In physiology, motor coordination is the orchestrated movement of multiple body parts as required to accomplish intended actions, like walking. This coordination is achieved by adjusting kinematic and kinetic parameters associated with each body part involved in the intended movement. The modifications of these parameters typically relies on sensory feedback from one or more sensory modalities (see multisensory integration), such as proprioception and vision.

Properties

Large Degrees of Freedom

Goal-directed and coordinated movement of body parts is inherently variable because there are many ways of coordinating body parts to achieve the intended movement goal. This is because the degrees of freedom (DOF) is large for most movements due to the many associated neuro-musculoskeletal elements.[1] Some examples of non-repeatable movements are when pointing[2] or standing up from sitting.[3] Actions and movements can be executed in multiple ways because synergies (as described below) can vary without changing the outcome. Early work from Nikolai Bernstein worked to understand how coordination was developed in executing a skilled movement. [1] In this work, he remarked that there was no one-to-one relationship between the desired movement and coordination patterns to execute that movement. This equivalence suggests that any desired action does not have a particular coordination of neurons, muscles, and kinematics.

Complexity

The complexity of motor coordination goes unnoticed in everyday tasks, such as in the task of picking up and pouring a bottle of water into a glass. This seemingly simple task is actually composed of multiple complex tasks. For instance, this task requires the following:

(1) properly reaching for the water bottle and then configuring the hand in a way that enables grasping the bottle.

(2) applying the correct amount of grip force to grasp the bottle without crushing it.

(3) coordinating the muscles required for lifting and articulating the bottle so that the water can be poured into the glass.

(4) terminating the action by placing the empty bottle back on the table.

Hand-eye coordination is also required in the above task. There is simultaneous coordination between hand and eye movement as dictated by the multi-sensory integration of proprioceptive and visual information.[4] Additional levels of coordination are required depending on if the person intends to drink from the glass, give it to someone else, or simply put it on a table.[5]

Types of Motor Coordination

Inter-limb

Inter-limb coordination is concerned about how movements are coordinated across limbs. In walking for instance, inter-limb coordination refers to the spatiotemporal patterns and kinematics associated with the movement of the legs. Prior work in vertebrates showed that distinct inter-limb coordination patterns, called gaits, occur at different walking speed ranges as to minimize the cost of transport.[6] Like vertebrates, drosophila change their interleg coordination pattern in a speed-dependent manner. However, these coordination patterns follow a continuum rather than distinct gaits.[7]

In bimanual tasks (tasks involving two hands), it was found that the functional segments of the two hands are tightly synchronized.

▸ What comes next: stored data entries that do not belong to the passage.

-- ==== Sys2Proof/Laws/Reply.lean ====
section
/-!
SUPPORT. What the answer of a Sunas command's own rules keeps (Laws/Kept.lean).
-/
namespace Sys2Proof.Machine

/-- Every state that a reply carries keeps what `Kept` says. -/
def KeptReply (s : State) : Reply → Prop
  | .done t _ => Kept s t
  | .refuse _ _ => True
  | .failed t _ => Kept s t
  | .wait t _ => Kept s t
  | .own t => Kept s t

theorem KeptReply.done {s t : State} {p : List Byte} (h : Kept s t) : KeptReply s (.done t p) := h
theorem KeptReply.refuse {s : State} {st d : Nat} : KeptReply s (.refuse st d) := trivial
theorem KeptReply.failed {s t : State} {d : Nat} (h : Kept s t) : KeptReply s (.failed t d) := h
theorem KeptReply.wait {s t : State} {w : CmdWait} (h : Kept s t) : KeptReply s (.wait t w) := h
theorem KeptReply.own {s t : State} (h : Kept s t) : KeptReply s (.own t) := h

end Sys2Proof.Machine
end

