theorem test_meets_WaitsAndFences : all
    [issues 0x16 [] fun w s => opc w == 0x16 && plainS w && (fmtS w).queue == 0 && ownS w s,
     issues 0x10 [] fun w _ => let f := fmtS w
       opc w == 0x10 && plainS w && f.queue == 0 && f.tout == 0 && f.ctr == 0 && f.rs1 == 0 && f.rs2 == 0 && f.rd == 0,
     issues (0x10 + 2 ^ 80) [] fun w _ => opc w == 0x10 && (fmtS w).rsvd == 0 && (fmtS w).fn == 1 && (fmtS w).tout == 0] = true := by decide

theorem test_meets_EngineEntriesAreQueued : all
    [issues 0x60 [] fun w s => queueOf w == some 4 && decide ((s.queue 0 4).waiting.length < queueDepth 4),
     issues 0x11 [] fun w s => opc w == 0x11 && plainS w && (fmtS w).rd == 0 && (fmtS w).queue == 0 && ownS w s] = true := by decide

theorem test_meets_SequencerStops : all
    [issues 0xFF [] fun w _ => illegalOp w, issues (2 + 2 ^ 28) [] fun w _ => opc w == 2 && !(clean w),
     let s := (running 0).modCtx 0 0 fun x => { x with pc := 0 }
     s.canIssue 0 0 && !(s.inProgRange 0 0 0 16),
     issues (wordC 7 0 2 3 0 (2 ^ 63)) [] fun w s => let f := fmtC w
       opc w == 7 && clean w && f.rd == 0 && brFn f.fn (greg (s.ctx 0 0).g f.rs1) (greg (s.ctx 0 0).g f.rs2) == some true &&
       s.inProgRange 0 0 ((s.ctx 0 0).pc + f.imm * 16).toNat 16,
     issues (wordC 7 0 2 3 0 (2 ^ 40)) [] fun w s => let f := fmtC w
       opc w == 7 && clean w && f.rd == 0 && brFn f.fn (greg (s.ctx 0 0).g f.rs1) (greg (s.ctx 0 0).g f.rs2) == some true &&
       !(s.inProgRange 0 0 ((s.ctx 0 0).pc + f.imm * 16).toNat 16),
     issues (wordC 9 1 2 0 0 8) [(2, BitVec.ofNat 64 (spmBase 0))] fun w s => let f := fmtC w
       opc w == 9 && clean w && f.fn == 0 && f.rs2 == 0 && s.inProgRange 0 0 (greg (s.ctx 0 0).g f.rs1 + f.imm).toNat 16 &&
       (greg (s.ctx 0 0).g f.rs1 + f.imm).toNat % 16 == 8] = true := by decide

/-! ### Contexts, rings and copies -/

def ctx0 (f : Ctx → Ctx) : State := base.modCtx 0 0 fun _ => f { Ctx.reset with st := .running }

/-- Entry 0 of context 0 with the word `w`. -/
def entry (w : Nat) (g : Tbl W64 := []) : QEntry := ⟨0, 0, 0, BitVec.ofNat 128 w, g, false⟩

/-- Entry 0 heads the queue of code q of Tiller 0. -/
def queued (q w : Nat) (g : Tbl W64 := []) : State := base.modQueue 0 q fun x => { x with waiting := [entry w g] }
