/-- A part of a TIME exchange with the twin (R98, R744): the Oznis lane, the TIME frame that it has brought (none: the request is due), and the twin's
accuracy estimate in ns and its TRACE. -/
structure TimeExchange where
  lane : Nat
  rx : Option (List Byte)
  estNs : Nat
  trace : Bool
  deriving DecidableEq, Repr

/-- Factors that a calibration measured for a channel (R172): gain with 1.0 = 0x0100_0000 and offset in codes, full mode and low-power mode. -/
structure CalFact where
  ch : Nat
  gain : Nat
  ofs : Int
  gainLp : Nat
  ofsLp : Int
  deriving DecidableEq, Repr


/-- The release of a frame (R297) at a tick, and the real backlogs of the ingress queues 0 to 2 that the wings report: wing, queue, frames (R374). -/
structure Release where
  t : Nat
  lag : List (Nat × Nat × Nat)
  deriving DecidableEq, Repr

/-- What the other end of a link shows: half duplex, as the PHY reports it (R287), and low-power idle (R331). -/
structure LinkPeer where
  half : Bool
  lpi : Bool
  deriving DecidableEq, Repr

/-- The wings' digests of the closing wingbeat as they are compared (R719, R720): N, the digests of wing 0 and wing 1, the SUBMASK of the sub-digests that
differ, and the safety objects whose flags differ with the flag of wing 0. -/
structure DigestIn where
  n : Nat
  w0 : Nat
  w1 : Nat
  mask : Nat
  differ : List (Nat × Bool)
  deriving DecidableEq, Repr
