/-- Registers of block NET. -/
def regNeta : List RegRow := [
  ⟨0x100000, [(0x1000, 2)], .rws, 0x2, 0x1BFF, 0x0, []⟩,  -- NET_PORT[p]_CFG
  ⟨0x102000, [(0x1000, 2)], .rws, 0x1020, 0x1BFF, 0x0, []⟩,  -- NET_PORT[p]_CFG
  ⟨0x104000, [(0x1000, 4)], .rws, 0x100, 0x1BFF, 0x0, []⟩,  -- NET_PORT[p]_CFG
  ⟨0x100004, [(0x1000, 8)], .ro, 0x0, 0x0, 0x0, []⟩,  -- NET_PORT[p]_STATUS
  ⟨0x100008, [(0x1000, 8)], .rws, 0x5F8, 0x3FFF, 0x0, []⟩,  -- NET_PORT[p]_MAX_FRM
  ⟨0x10000C, [(0x1000, 8)], .rws, 0x0, 0xFFFFFFFF, 0x0, []⟩,  -- NET_PORT[p]_MAC_LO
  ⟨0x100010, [(0x1000, 8)], .rws, 0x0, 0xFFFF, 0x0, []⟩,  -- NET_PORT[p]_MAC_HI
  ⟨0x100014, [(0x1000, 8)], .rws, 0x6403E8, 0xFFFFFFFF, 0x0, [⟨15, 0, [(10, 65535)]⟩,⟨31, 16, [(1, 65535)]⟩]⟩,  -- NET_PORT[p]_PAUSE_CFG
  ⟨0x100018, [(0x1000, 8)], .rws, 0x3E8, 0xFFFFFF, 0x0, [⟨15, 0, [(10, 65535)]⟩]⟩,  -- NET_PORT[p]_EEE_CFG
  ⟨0x10001C, [(0x1000, 8)], .rws, 0x200800, 0xFFFFFFFF, 0x0, []⟩,  -- NET_PORT[p]_PLCA_CFG
  ⟨0x100020, [(0x1000, 8)], .w1c, 0x0, 0xFF, 0x0, []⟩,  -- NET_PORT[p]_INT_STATUS
  ⟨0x100024, [(0x1000, 8)], .rw, 0x0, 0xFF, 0x0, []⟩,  -- NET_PORT[p]_INT_EN
  ⟨0x100028, [(0x1000, 8)], .rw, 0x0, 0x3F, 0x0, []⟩,  -- NET_PORT[p]_MCAST_SEL
  ⟨0x10002C, [(0x1000, 8)], .rw, 0x0, 0xFFFFFFFF, 0x0, []⟩,  -- NET_PORT[p]_MCAST_LO
  ⟨0x100030, [(0x1000, 8)], .rw, 0x0, 0x1FFFF, 0x0, []⟩,  -- NET_PORT[p]_MCAST_HI
  ⟨0x100100, [(0x1000, 8)], .ro, 0x0, 0x0, 0x0, []⟩,  -- NET_PORT[p]_RX_OCT_LO
  ⟨0x100104, [(0x1000, 8)], .ro, 0x0, 0x0, 0x0, []⟩,  -- NET_PORT[p]_RX_OCT_HI
  ⟨0x100108, [(0x1000, 8)], .ro, 0x0, 0x0, 0x0, []⟩,  -- NET_PORT[p]_RX_FRM
  ⟨0x10010C, [(0x1000, 8)], .rc, 0x0, 0x0, 0x0, []⟩,  -- NET_PORT[p]_RX_RUNT
  ⟨0x100110, [(0x1000, 8)], .rc, 0x0, 0x0, 0x0, []⟩,  -- NET_PORT[p]_RX_OVERSIZE
  ⟨0x100114, [(0x1000, 8)], .rc, 0x0, 0x0, 0x0, []⟩,  -- NET_PORT[p]_RX_FCS_ERR
  ⟨0x100118, [(0x1000, 8)], .rc, 0x0, 0x0, 0x0, []⟩,  -- NET_PORT[p]_RX_OVF_DROP
  ⟨0x10011C, [(0x1000, 8)], .ro, 0x0, 0x0, 0x0, []⟩,  -- NET_PORT[p]_RX_PAUSE
  ⟨0x100120, [(0x1000, 8)], .rc, 0x0, 0x0, 0x0, []⟩,  -- NET_PORT[p]_RX_PFC_DROP
  ⟨0x100124, [(0x1000, 8)], .ro, 0x0, 0x0, 0x0, []⟩,  -- NET_PORT[p]_RX_FILTER_DROP
  ⟨0x100128, [(0x1000, 8)], .ro, 0x0, 0x0, 0x0, []⟩,  -- NET_PORT[p]_TX_OCT_LO
  ⟨0x10012C, [(0x1000, 8)], .ro, 0x0, 0x0, 0x0, []⟩,  -- NET_PORT[p]_TX_OCT_HI
  ⟨0x100130, [(0x1000, 8)], .ro, 0x0, 0x0, 0x0, []⟩,  -- NET_PORT[p]_TX_FRM
  ⟨0x100134, [(0x1000, 8)], .rc, 0x0, 0x0, 0x0, []⟩,  -- NET_PORT[p]_TX_REFUSED
  ⟨0x100138, [(0x1000, 8)], .ro, 0x0, 0x0, 0x0, []⟩,  -- NET_PORT[p]_TX_PAUSED_US
  ⟨0x10013C, [(0x1000, 8)], .rc, 0x0, 0x0, 0x0, []⟩,  -- NET_PORT[p]_PAUSE_WD_CNT
  ⟨0x100140, [(0x1000, 8)], .ro, 0x0, 0x0, 0x0, []⟩,  -- NET_PORT[p]_COLL
  ⟨0x100144, [(0x1000, 8)], .rc, 0x0, 0x0, 0x0, []⟩,  -- NET_PORT[p]_LATE_COLL
  ⟨0x100148, [(0x1000, 8)], .rc, 0x0, 0x0, 0x0, []⟩,  -- NET_PORT[p]_EXCESS_COLL
  ⟨0x10014C, [(0x1000, 8)], .ro, 0x0, 0x0, 0x0, []⟩,  -- NET_PORT[p]_LPI_ENTRY
  ⟨0x100150, [(0x1000, 8)], .ro, 0x0, 0x0, 0x0, []⟩,  -- NET_PORT[p]_LPI_US
  ⟨0x100154, [(0x1000, 8)], .rc, 0x0, 0x0, 0x0, []⟩,  -- NET_PORT[p]_LINK_DOWN_CNT
  ⟨0x100158, [(0x1000, 8)], .ro, 0x0, 0x0, 0x0, []⟩,  -- NET_PORT[p]_TX_SEG_JOBS
  ⟨0x108000, [], .rws, 0x0, 0x3, 0x0, []⟩,  -- NET_CTL
  ⟨0x108004, [], .rws, 0x190, 0xFFFFFFFF, 0x0, [⟨31, 0, [(10, 10000)]⟩]⟩,  -- NET_PRP_AGE
  ⟨0x108008, [], .ro, 0x0, 0x0, 0x0, []⟩,  -- NET_PRP_ENTRIES
  ⟨0x10800C, [], .ro, 0x0, 0x0, 0x0, []⟩,  -- NET_PRP_DUP_CNT
  ⟨0x108010, [], .rc, 0x0, 0x0, 0x0, []⟩,  -- NET_PRP_WRONG_LAN_CNT
  ⟨0x108014, [], .rc, 0x0, 0x0, 0x0, []⟩,  -- NET_PRP_EVICT_CNT
  ⟨0x108018, [], .rc, 0x0, 0x0, 0x0, []⟩ ]  -- NET_PRP_OLD_CNT
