/-- One time domain. -/
structure Domain where
  st : DomSt
  val : Nat
  incr : Nat
  lockCnt : Nat
  badCnt : Nat
  /-- Offsets of the last 16 updates, newest first. -/
  ofs : List Int
  /-- Increments after the last 16 updates, newest first. -/
  incrs : List Nat
  /-- Clock at the entry to the present state, and the accuracy estimate at that entry (R919). -/
  since : Nat
  accAt : Nat
  /-- Stated accuracy of the source in 2^−32 ns (R919), and whether it was traceable at its last valid update (R117). -/
  stated : Nat
  trace : Bool
  /-- Leap second pending as the source gives it: none when it gives none; else deletion (R120). -/
  leap : Option (Option Bool)
  /-- currentUtcOffset of the source in seconds, where it gives one (R120). -/
  utc : Option Int
  /-- Missed or rejected inputs in a row (R104). -/
  missed : Nat
  deriving DecidableEq, Repr

/-- A PPS input (R91 to R93). -/
structure Pps where
  /-- Clock of the write that armed the value, while armed. -/
  armedAt : Option Nat
  /-- Second that the last edge marked. -/
  last : Option Nat
  /-- Clock of the last edge. -/
  edge : Option Nat
  deriving DecidableEq, Repr

/-- The grandmaster of an accepted Announce (R104): sourcePortIdentity of its sender, its rank (priorities, clock quality and identity as the Announce
orders them), stepsRemoved, grandmasterIdentity, and the IEEE C37.238 profile TLV that came with it (R87). -/
structure Gm where
  src : Nat
  rank : Nat
  steps : Nat
  id : Nat
  tlv : Bytes
  deriving DecidableEq, Repr

/-- A servo update on its way to the counters (R84): the tick of the timing clock at which both wings apply it, the domain, the step of its counter in
2^−32 ns, and its new increment. (DESIGN CHOICE: notes/assumptions/167) -/
structure SrvUpd where
  at' : Nat
  dom : Nat
  step : Int
  incr : Nat
  deriving DecidableEq, Repr

/-- PTP peer-delay and sync state of a port (R87). -/
structure PtpPort where
  seqSync : Nat
  seqPdelay : Nat
  seqAnnounce : Nat
  /-- Mean path delay in 2^−32 ns. -/
  delay : Int
  /-- Departure of the last Pdelay_Req. -/
  reqAt : Option Nat
  gm : Option Gm
  /-- A two-step Sync waiting for its Follow_Up: sequence, receive time, correction. -/
  syncRx : Option (Nat × Int × Int)
  /-- A two-step Pdelay_Resp waiting for its follow-up: sequence, receive time, request receipt time less corrections. -/
  respRx : Option (Nat × Int × Int)
  deriving DecidableEq, Repr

One of the postulated theories for this functionality is the existence of a higher, "coordinating schema" that calculates the time it needs to perform each individual task and coordinates it using a feedback mechanism. There are several areas of the brain that are found to contribute to temporal coordination of the limbs needed for bimanual tasks, and these areas include the premotor cortex (PMC), the parietal cortex, the mesial motor cortices, more specifically the supplementary motor area (SMA), the cingulate motor cortex (CMC), the primary motor cortex (M1), and the cerebellum.[8]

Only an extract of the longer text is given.